2. DeSean Jackson, wide receiver
Playmakers like Jackson are hard to find. That’s why it was a shocking move when the Philadelphia Eagles chose to release the then 27-year-old wide receiver. Jackson was coming off his best season as an NFL wide receiver in 2013 and had proven to be one of the most dangerous punt returners in the league earlier in his career.
In his six years in Philadelphia, Jackson had 356 receptions, 6,117 receiving yards, 32 touchdown receptions, and returned four punts for touchdowns. Nonetheless, Eagles head coach Chip Kelly felt that Jackson wasn’t a good fit with the culture he was trying to instill in his team and chose to release the explosive wideout on March 28, 2014. Jackson now plays for the Washington Redskins, one of the Eagles’ biggest divisional rivals.
3. Champ Bailey, cornerback
Bailey is one of the best cornerbacks to ever play in the NFL and is a lock to be a first-ballot Hall of Fame selection. The Denver Broncos acquired Bailey in a blockbuster trade with the Washington Redskins in 2003 that sent running back Clinton Portis to the nation’s capital in exchange for Bailey. The former Georgia Bulldog played five seasons in Washington and then 10 in Denver.

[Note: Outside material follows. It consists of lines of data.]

-- ==== Sys2Proof/Machine/HostProgram.lean ====
section
/-! DEFINITION. Host programs as plain data (R114): the statements of the host, an agent outside the block whose bus
transactions are the block's inputs. Labels are positions in the program and bound names are numbers (log entry 18). -/
namespace Sys2Proof.Machine

/-- The width of one bus access. The block serves only 32-bit accesses of its register window (R77). -/
inductive Width where
  | w8
  | w16
  | w32
  deriving DecidableEq, Repr

/-- The number of bytes of an access. -/
def Width.bytes : Width → Nat
  | .w8 => 1
  | .w16 => 2
  | .w32 => 4

/-- A `value` or `addr` operand of a host statement (R114): a constant, or a name bound by an earlier load or register
read. -/
inductive HostOperand where
  | const (v : Word)
  | name (n : Nat)
  deriving DecidableEq, Repr

/-- One host statement (R114). A register access carries its width so that the accesses R77 answers with an error
response can be written down too. -/
inductive HostStmt where
  /-- `wr REG, value`: a write of the register window at a byte offset. -/
  | wr (width : Width) (off : BitVec 8) (value : HostOperand)
  /-- `rd REG -> name`: a read of the register window. -/
  | rd (width : Width) (off : BitVec 8) (name : Nat)
  /-- `poll REG, mask, value`: repeat an aligned 32-bit read until `(REG & mask) == value`. -/
  | poll (off : BitVec 8) (mask value : HostOperand)
  /-- `mem.w8`, `mem.w16`, `mem.w32`: a host store to sample memory. -/
  | memW (width : Width) (addr value : HostOperand)
  /-- `mem.r8`, `mem.r16`: a host load from sample memory. -/
  | memR (width : Width) (addr : HostOperand) (name : Nat)
  /-- `b label`. -/
  | b (target : Nat)
  /-- `bnz name, label`: branch when the value bound to the name is not 0. -/
  | bnz (name : Nat) (target : Nat)
  deriving DecidableEq, Repr

/-- The host: its program, its position in it and the names it has bound (R114). -/
structure HostState where
  prog : List HostStmt
  pc : Nat
  names : List (Nat × Word)
  deriving DecidableEq, Repr

end Sys2Proof.Machine
end

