-- ==== Sys2Proof/Decode.lean ====
section
/-! DEFINITION. The decoder of the CMD word (R100, R101, R110) and the encoder beside it. The CMD word is one aligned
32-bit bus write (R100), so a word, not a list of bytes, is what is decoded. -/
namespace Sys2Proof

/-- Field OP, bits 3:0 (R100). -/
def cmdOp (w : Word) : BitVec 4 := w.extractLsb' 0 4
/-- Field PASS, bit 4 (R100). -/
def cmdPass (w : Word) : BitVec 1 := w.extractLsb' 4 1
/-- Field RSV, bits 31:5 (R100). -/
def cmdRsv (w : Word) : BitVec 27 := w.extractLsb' 5 27

/-- R110, in the rule's own words: OP in [0x9, 0xF], or bits 31:5 not all 0, or bit 4 = 1 with OP other than 0x8. -/
def illegalWord (w : Word) : Bool :=
  decide (9 ≤ (cmdOp w).toNat) || (cmdRsv w != 0#27) || (cmdPass w == 1#1 && cmdOp w != 8#4)

/-- Why a CMD word is illegal (R110). -/
inductive DecodeError where
  /-- OP in [0x9, 0xF]. -/
  | reservedOp
  /-- Bits 31:5 are not all 0. -/
  | reservedBits
  /-- PASS = 1 with OP other than 0x8. -/
  | passBit
  deriving DecidableEq, Repr

/-- The command of an OP code with the PASS bit (R101); total, rejecting by name. -/
def decodeOp (op : BitVec 4) (pass : BitVec 1) : Except DecodeError Instr :=
  match op with
  | 0x8#4 => if pass = 1#1 then .ok (.primSgrab .p1) else .ok (.primSgrab .p0)
  | 0x0#4 => if pass = 1#1 then .error .passBit else .ok .nop
  | 0x1#4 => if pass = 1#1 then .error .passBit else .ok .runUnit
  | 0x2#4 => if pass = 1#1 then .error .passBit else .ok .runPlane
  | 0x3#4 => if pass = 1#1 then .error .passBit else .ok .primRsr
  | 0x4#4 => if pass = 1#1 then .error .passBit else .ok .primClip3
  | 0x5#4 => if pass = 1#1 then .error .passBit else .ok .primLut
  | 0x6#4 => if pass = 1#1 then .error .passBit else .ok .primBox3
  | 0x7#4 => if pass = 1#1 then .error .passBit else .ok .primBox5
  | _ => .error .reservedOp

/-- The decoder of R101 and R110: every 32-bit word gives a command or a rejection by name. -/
def decode (w : Word) : Except DecodeError Instr :=
  if cmdRsv w = 0#27 then decodeOp (cmdOp w) (cmdPass w) else .error .reservedBits

/-- The CMD word of a command: the legal words of R101. -/
def encode : Instr → Word
  | .nop => 0x00000000#32
  | .runUnit => 0x00000001#32
  | .runPlane => 0x00000002#32
  | .primRsr => 0x00000003#32
  | .primClip3 => 0x00000004#32
  | .primLut => 0x00000005#32
  | .primBox3 => 0x00000006#32
  | .primBox5 => 0x00000007#32
  | .primSgrab .p0 => 0x00000008#32
  | .primSgrab .p1 => 0x00000018#32

/-- The instruction the decoder reads from the table's bits: one 32-bit word, bit 0 the least significant. Bits above
`nbits` are 0, and a value that does not fit in one word is no command (R112: one length, always 4 bytes). -/
def decodeTableWord (nbits w : Nat) : Option Instr :=
  if w % 2 ^ nbits < 2 ^ 32 then
    match decode (BitVec.ofNat 32 (w % 2 ^ nbits)) with
    | .ok i => some i
    | .error _ => none
  else none

end Sys2Proof
end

The Broncos chose to release Bailey following the 2014 season, which included a blowout loss to the Seattle Seahawks in Super Bowl XLVIII. Bailey was convinced that he still had some mileage left in his legs and chose to sign with the New Orleans Saints, but the six-time All-Pro was released again before the regular season kicked off. He has since retired, but the fact that a 12-time Pro Bowler can be kicked to the curb so nonchalantly is a brutal reminder that the NFL is a cutthroat business.

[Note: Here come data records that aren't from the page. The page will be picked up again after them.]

-- ==== Sys2Proof/Machine/State.lean ====
section
/-! DEFINITION. The state of the block and of what surrounds it, as plain data, and its value after reset (R20, R310). -/
namespace Sys2Proof.Machine

/-- Sample memory (R70): the bytes that differ from `unlistedByte`, by address. -/
abbrev Memory := List Host.Cell

/-- What a byte of sample memory that nothing has written reads as. DESIGN CHOICE, unsafe: log entry 1. -/
def unlistedByte : Byte := 0#8

/-- The canonical form of sample memory: addresses strictly rising, no entry equal to what an unlisted address reads
as. -/
abbrev Memory.wf (m : Memory) : Prop :=
  m.Pairwise (fun c d => c.1 < d.1) ∧ ∀ c ∈ m, c.2 ≠ unlistedByte

/-- The codes of STATUS.ERR_CODE that the block produces (R280). -/
inductive ErrCode where
  | none
  | illegalCmd
  | badFormat
  | badKind
  | badGeometry
  | misaligned
  | passDisabled
  | busError
  deriving DecidableEq, Repr

/-- The read-write registers that acceptance copies into the snapshot (R44), each a 32-bit register whose reserved
bits hold 0 (R21). -/
structure Params where
  format : Word
  planeSize : Word
  unitPos : Word
  unitSize : Word
  srcBase : Word
  srcStride : Word
  dstBase : Word
  dstStride : Word
  unitKind : Word
  wienerH : Word
  wienerV : Word
  sgrPreset : Word
  sgrMult : Word
  opa : Word
  opb : Word
  opc : Word
  descBase : Word
  unitGrid : Word
  deriving DecidableEq, Repr

/-- The command snapshot S (R44): the CMD word and the copied registers. -/
structure Snapshot where
  cmd : Word
  regs : Params
  deriving DecidableEq, Repr

/-- The control state (R45): idle, or busy with the accepted command. -/
inductive Fsm where
  | idle
  | busy (cmd : Instr)
  deriving DecidableEq, Repr

/-- One entry of an SGR buffer (R47): the 8-bit table entry T and the offset b2, 20 bits at the widest depth. -/
structure AbEntry where
  t : BitVec 8
  b : BitVec 20
  deriving DecidableEq, Repr

/-- One entry of a sliding window (R48, R166): a horizontal sum and a horizontal sum of squares. -/
abbrev HEntry := Nat × Nat

/-- The scratch buffers (R46, R47, R48). -/
structure Scratch where
  /-- `WI[r][c]` at row r + 3, column c (R46). -/
  wi : List (List (BitVec 16))
  /-- `(TA_0, B_0)[i][j]` at row i + 1, column j + 1 (R47). -/
  sgr0 : List (List AbEntry)
  /-- `(TA_1, B_1)[i][j]` at row i + 1, column j + 1 (R47). -/
  sgr1 : List (List AbEntry)
  /-- The most recent horizontal-sum rows of box_sum_accumulator_3x3, oldest first (R48). -/
  win3 : List (List HEntry)
  /-- The most recent horizontal-sum rows of box_sum_accumulator_5x5, oldest first (R48). -/
  win5 : List (List HEntry)
  deriving DecidableEq, Repr

/-- What the platform says of a range of sample-memory addresses (R87, R88). -/
inductive RegionKind where
  /-- Accesses get an error response (R88, R286). -/
  | errorResponse
  /-- A device whose reads have side effects (R87). -/
  | device
  deriving DecidableEq, Repr

/-- A range of addresses of one kind. -/
structure Region where
  base : Nat
  size : Nat
  kind : RegionKind
  deriving DecidableEq, Repr

/-- One container write: the address of its first byte and its bytes, lowest address first (R72, R86). -/
structure Store where
  addr : Nat
  bytes : List Byte
  deriving DecidableEq, Repr

/-- Which agent moves next. The list of turns is the schedule (log entry 4). -/
inductive Turn where
  /-- The host performs its next statement. -/
  | host
  /-- The block, when BUSY, executes the rest of its command and completes it. -/
  | block
  /-- The block, when BUSY with run.plane, executes the next cell (R89, R258). -/
  | cell
  /-- The hardware reset input is asserted and released (R310). -/
  | reset
  /-- Another bus agent stores one byte of sample memory (R97). -/
  | agent (addr : Word) (v : Byte)
  /-- The n-th write an abandoned command left in flight completes (R311 item 2). -/
  | land (n : Nat)
  deriving DecidableEq, Repr

/-- Whether another agent has broken R97 for the running command: by writing its source rows or destination
containers (`data`), or its descriptors (`desc`). The model's own field (log entry 24). -/
structure Taint where
  data : Bool
  desc : Bool
  deriving DecidableEq, Repr

/-- What the running command found when it was accepted: sample memory, whose destination containers hold "the value before
the command" of R97, and the number of the free value its unpredictable writes take. The model's own (log entry 37). -/
structure Start where
  mem : Memory
  draw : Nat
  deriving DecidableEq, Repr

/-- The whole state (R20), with the sample memory, the platform, the host and the schedule around the block. -/
structure State where
  /-- The registers FORMAT to UNIT_GRID that hold parameters (R27 to R40, R42, R43). -/
  params : Params
  /-- CTRL.IRQ_EN (R24). -/
  irqEn : Bool
  /-- STATUS.DONE (R25). -/
  done : Bool
  /-- STATUS.ERR (R25). -/
  err : Bool
  /-- STATUS.OVR (R25). -/
  ovr : Bool
  /-- STATUS.ERR_CODE (R25, R280). -/
  errCode : ErrCode
  /-- RESULT0 (R41). -/
  result0 : Word
  /-- RESULT1 (R41). -/
  result1 : Word
  /-- The control state and the running command (R45). -/
  fsm : Fsm
  /-- The cells of the running run.plane that are complete; 0 while IDLE and for every other command (R89, R258; log
  entry 28). -/
  progress : Nat
  /-- The command snapshot (R44). Between commands U6 leaves it unspecified; the model keeps the last one taken. DESIGN
  CHOICE: log entry 36. -/
  snap : Snapshot
  /-- The scratch buffers (R46 to R48). -/
  scratch : Scratch
  /-- Sample memory (R70). -/
  mem : Memory
  /-- `REG_BASE`, the bus address of the register window, an open parameter of the platform (R4, R76; log entry 17). -/
  regBase : Nat
  /-- The platform's regions of sample memory (R87, R88; log entry 15). -/
  regions : List Region
  /-- The host (R114). -/
  host : HostState
  /-- The turns to come (log entry 4). -/
  sched : List Turn
  /-- Broken concurrency rules of the running command (log entry 24). -/
  taint : Taint
  /-- What the running command found at its acceptance; nothing while IDLE (R97; log entry 37). -/
  start : Start
  /-- Writes of an abandoned command that may still complete (R311 item 2; log entry 29). -/
  inFlight : List Store
  /-- The number of the next free value (log entry 23). -/
  draws : Nat
  deriving DecidableEq, Repr

/-- Why the machine stops. -/
inductive Fault where
  /-- Raised by a host turn: a register access that is not an aligned 32-bit word (R77, U15), or a host load or store of
  an address the platform answers with an error response. What the host sees is the open parameter HOST_BUS_ERROR (D46);
  the block's state does not change. Safe. -/
  | hostBusError
  /-- Raised by a host turn: a host load or store reaches past the last byte of sample memory (R70). Safe. -/
  | addressRange
  /-- Raised by a host turn: the statement uses a name that no earlier statement has bound (R114). Safe. -/
  | unboundName
  deriving DecidableEq, Repr

/-- Why the model gives no meaning. -/
inductive Refusal where
  /-- An instruction that has no meaning yet. Safe. -/
  | notModelled (mnemonic : String)
  /-- Raised by a memory command whose source window, descriptors or destination touch a device region, whatever its filter
  reads of the window, and by a host load or store of one: a model refuses such a command (R87, U9; log entry 13). Safe. -/
  | deviceMemory
  deriving DecidableEq, Repr

/-- The outcome of a step of this machine. -/
abbrev Outcome := Host.Outcome State Fault Refusal

/-- The parameter registers after reset (R21, R310). -/
def Params.reset : Params :=
  { format := 0#32, planeSize := 0#32, unitPos := 0#32, unitSize := 0#32, srcBase := 0#32, srcStride := 0#32
    dstBase := 0#32, dstStride := 0#32, unitKind := 0#32, wienerH := 0#32, wienerV := 0#32, sgrPreset := 0#32
    sgrMult := 0#32, opa := 0#32, opb := 0#32, opc := 0#32, descBase := 0#32, unitGrid := 0#32 }

/-- The snapshot after reset. R310 leaves it unspecified and never read; DESIGN CHOICE: log entry 2. -/
def Snapshot.reset : Snapshot := { cmd := 0#32, regs := Params.reset }

/-- The scratch buffers after reset. R50 leaves them unspecified and never read; DESIGN CHOICE: log entry 3. -/
def Scratch.reset : Scratch := { wi := [], sgr0 := [], sgr1 := [], win3 := [], win5 := [] }

/-- No rule of R97 broken. -/
def Taint.clear : Taint := { data := false, desc := false }

/-- Some rule of R97 broken. -/
def Taint.any (t : Taint) : Bool := t.data || t.desc

/-- No command is running. -/
def Start.none : Start := { mem := [], draw := 0 }

/-- The machine right after hardware reset (R310), with nothing placed in sample memory and no host program. -/
def State.reset : State :=
  { params := Params.reset, irqEn := false, done := false, err := false, ovr := false, errCode := .none
    result0 := 0#32, result1 := 0#32, fsm := .idle, progress := 0, snap := Snapshot.reset, scratch := Scratch.reset
    mem := [], regBase := 0, regions := [], host := { prog := [], pc := 0, names := [] }, sched := [], taint := Taint.clear
    start := Start.none, inFlight := [], draws := 0 }

end Sys2Proof.Machine
end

4. Darrelle Revis, cornerback
Revis is arguably the best cornerback in the game today. He is a game changer with the ability to shut down the game’s best wide receivers. The 29-year-old cornerback is a franchise-changing player, and his play was a big reason why the New England Patriots were able to win the Super Bowl XLIX title. As odd as this may sound, the Patriots released Revis in early March.
The move was due to salary cap complications, but what is even more shocking is the fact that it was Revis’s second time being released in two seasons. Almost exactly a year earlier, the Tampa Bay Buccaneers released the four-time All-Pro, opening the door for him to sign with the Patriots. He has since signed a five-year, $70 million contract with the New York Jets, the team he began his NFL career with. Seeing an athlete like Revis get released twice while he is still in his prime shows that no player has complete job security in the NFL.

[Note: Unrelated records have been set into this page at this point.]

-- ==== Sys2Proof/Machine/Operands.lean ====
section
/-! DEFINITION. Every operand form of R103: register fields, their decodings, and the derived names of R44. -/
namespace Sys2Proof.Machine

/-- Bits 15:0 as `zext_16`: X0, PW, W, UW (R28 to R30, R43). -/
def lo16 (w : Word) : Nat := (w.extractLsb' 0 16).toNat

/-- Bits 31:16 as `zext_16`: Y0, PH, H, UH (R28 to R30, R43). -/
def hi16 (w : Word) : Nat := (w.extractLsb' 16 16).toNat

/-- Bits 15:0 as `sext_16`: W0, the box column j (R39, R103). -/
def lo16s (w : Word) : Int := (w.extractLsb' 0 16).toInt

/-- Bits 31:16 as `sext_16`: W1, the box row i (R39, R103). -/
def hi16s (w : Word) : Int := (w.extractLsb' 16 16).toInt

/-- The three bit depths of the block (R5). -/
inductive BitDepth where
  | bd8
  | bd10
  | bd12
  deriving DecidableEq, Repr

/-- FORMAT.BD_CODE (R27). -/
def bdCode (format : Word) : BitVec 2 := format.extractLsb' 0 2

/-- The bit depth a BD_CODE selects; code 3 is reserved (R27, R105). -/
def bitDepth? (format : Word) : Option BitDepth :=
  match bdCode format with
  | 0#2 => some .bd8
  | 1#2 => some .bd10
  | 2#2 => some .bd12
  | _ => none

/-- BD, the sample bit depth (R5). -/
def BitDepth.bits : BitDepth → Nat
  | .bd8 => 8
  | .bd10 => 10
  | .bd12 => 12

/-- SB, the bytes of a sample container (R6). -/
def BitDepth.sampleBytes : BitDepth → Nat
  | .bd8 => 1
  | .bd10 => 2
  | .bd12 => 2

/-- PIXMAX (R4, R44). -/
def BitDepth.pixMax (bd : BitDepth) : Nat := 2 ^ bd.bits - 1

/-- SB as the checks of R282 and R84 use it, from BD_CODE; BAD_FORMAT is checked before (R282). -/
def sampleBytesOf (format : Word) : Nat := if bdCode format = 0#2 then 1 else 2

/-- The filter kinds (R35, R105). -/
inductive FilterKind where
  | copy
  | wiener
  | selfGuided
  deriving DecidableEq, Repr

/-- The filter kind of bits 1:0 of UNIT_KIND or of a descriptor's word 0; code 3 is reserved (R35, R102). -/
def filterKind? (w : Word) : Option FilterKind :=
  match w.extractLsb' 0 2 with
  | 0#2 => some .copy
  | 1#2 => some .wiener
  | 2#2 => some .selfGuided
  | _ => none

/-- Stored tap k of a WIENER_H or WIENER_V layout as `sext_8` (R36, R103). -/
def storedTap (w : Word) : Nat → Int
  | 0 => (w.extractLsb' 0 8).toInt
  | 1 => (w.extractLsb' 8 8).toInt
  | _ => (w.extractLsb' 16 8).toInt

/-- LZT of a WIENER_H or WIENER_V layout (R36, R103). -/
def leadingZeroTaps (w : Word) : Nat := (w.extractLsb' 24 2).toNat

/-- SGR_PRESET.PRESET (R38). -/
def presetIndex (w : Word) : Nat := (w.extractLsb' 0 4).toNat

/-- PRESET of a descriptor's word 0, bits 7:4 (R102). -/
def descPresetIndex (w : Word) : Nat := (w.extractLsb' 4 4).toNat

/-- The shift count of `prim.rsr`: OPB[4:0] (R103, R134). -/
def shiftCount (w : Word) : Nat := (w.extractLsb' 0 5).toNat

/-- The per-unit parameter record (RestorationUnitInfo) as RUN_UNIT reads it from S and RUN_PLANE from a
descriptor (R102, R255, R258). -/
structure UnitRecord where
  kind : FilterKind
  wienerH : Word
  wienerV : Word
  preset : Nat
  mult : Word
  deriving DecidableEq, Repr

/-- A restoration unit: its top-left plane position and its size (R78). -/
structure UnitRect where
  x0 : Nat
  y0 : Nat
  w : Nat
  h : Nat
  deriving DecidableEq, Repr

/-- The unit of RUN_UNIT and of the box commands (R78). -/
def unitOf (p : Params) : UnitRect :=
  { x0 := lo16 p.unitPos, y0 := hi16 p.unitPos, w := lo16 p.unitSize, h := hi16 p.unitSize }

/-- PW (R28). -/
def planeW (p : Params) : Nat := lo16 p.planeSize

/-- PH (R28). -/
def planeH (p : Params) : Nat := hi16 p.planeSize

end Sys2Proof.Machine
end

5. Peyton Manning, quarterback
If Peyton Manning isn’t immune from getting cut, then practically nobody in the NFL is safe from the axe. Manning will likely go down as statistically the best quarterback to ever play professional football, and he is almost single-handedly responsible for the Indianapolis Colts getting a new stadium in 2008.
That didn’t stop Jim Irsay and the Colts from cutting Manning in 2012 after 14 seasons and one Super Bowl title in Indianapolis. While his release had more to do with the uncertainty surrounding his neck injury than anything else, Manning will still go down as the best player to have ever been cut in NFL history.
All statistics are courtesy of Pro-Football-Reference.